MET and Extended Education merge
Comp Sci's Zlateva named associate dean

When Metropolitan College Dean Jay Halfond created the new position of associate dean this year, he considered looking outside the University to find a candidate who would take on the supervision of MET’s academic departments and full-time faculty.
But it quickly became “very clear,” he says, “that I had a real asset on board.”
Tanya Zlateva, the chairman of the college’s computer science department and a faculty member since 1986, became the associate dean of MET in December. She will oversee all the college’s academic programs and be MET’s primary liaison to the rest of the University.
“This is a critical senior leadership position as we move forward with a new organizational structure — one that will focus more on academic oversight,” says Halfond. “Among her immediate goals will be to help lead MET’s strategic planning process — to mobilize the faculty to contribute their ideas for the future directions of the college.”
Zlateva’s new position is part of an overall restructuring that has taken place at MET, combining the college and the Division of Extended Education. The two areas were merged when John Ebersole, former associate provost and Extended Education dean, left the University last fall to become president of Excelsior College in Albany, N.Y.
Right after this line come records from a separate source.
theorem partOf_setPart (n k : Nat) (v : PartSt) : partOf (setPart s n v) k = if k = n then v else partOf s k := by
  simp [partOf, setPart, mget_mput]
@[simp] theorem partOf_setPart_same (n : Nat) (v : PartSt) : partOf (setPart s n v) n = v := by simp [partOf_setPart]

theorem anlOf_setAnl (n k : Nat) (v : AnlSt) : anlOf (setAnl s n v) k = if k = n then v else anlOf s k := by
  simp [anlOf, setAnl, mget_mput]
@[simp] theorem anlOf_setAnl_same (n : Nat) (v : AnlSt) : anlOf (setAnl s n v) n = v := by simp [anlOf_setAnl]

theorem vecOf_setVec (n k : Nat) (v : VecSt) : vecOf (setVec s n v) k = if k = n then v else vecOf s k := by
  simp [vecOf, setVec, mget_mput]
@[simp] theorem vecOf_setVec_same (n : Nat) (v : VecSt) : vecOf (setVec s n v) n = v := by simp [vecOf_setVec]

theorem linkOf_setLink (n k : Nat) (v : LinkSt) : linkOf (setLink s n v) k = if k = n then v else linkOf s k := by
  simp [linkOf, setLink, mget_mput]
@[simp] theorem linkOf_setLink_same (n : Nat) (v : LinkSt) : linkOf (setLink s n v) n = v := by simp [linkOf_setLink]

theorem sourceOf_setSource (n k : Nat) (v : EntSource) : sourceOf (setSource s n v) k = if k = n then v else sourceOf s k := by
  simp [sourceOf, setSource, mget_mput]
@[simp] theorem sourceOf_setSource_same (n : Nat) (v : EntSource) : sourceOf (setSource s n v) n = v := by simp [sourceOf_setSource]

theorem clientOf_setClient (n k : Nat) (v : Client) : clientOf (setClient s n v) k = if k = n then v else clientOf s k := by
  simp [clientOf, setClient, mget_mput]
@[simp] theorem clientOf_setClient_same (n : Nat) (v : Client) : clientOf (setClient s n v) n = v := by simp [clientOf_setClient]

theorem sessOf_setSess (n k : Nat) (v : SessSt) : sessOf (setSess s n v) k = if k = n then v else sessOf s k := by
  simp [sessOf, setSess, mget_mput]
@[simp] theorem sessOf_setSess_same (n : Nat) (v : SessSt) : sessOf (setSess s n v) n = v := by simp [sessOf_setSess]

end Sys2Proof.Machine
end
Halfond is now the dean of MET and the Division of Extended Education, which includes BU Global, the Center for Professional Education, Distance Education, the Sargent Center for Outdoor Education, and Summer Term programs. The Corporate Education Center, formerly under Extended Ed, is now supervised by Executive Vice President Joseph Mercurio.
The change, which will not affect students, is intended to confirm MET’s commitment to its academic programs and clarify the college’s role and contribution to the business side of the institution.
“MET is, first and foremost, the academic heart of this organization, and at the same time Extended Education is our responsibility within this University,” Halfond says. “We’re trying not to make it into two separate cultures.”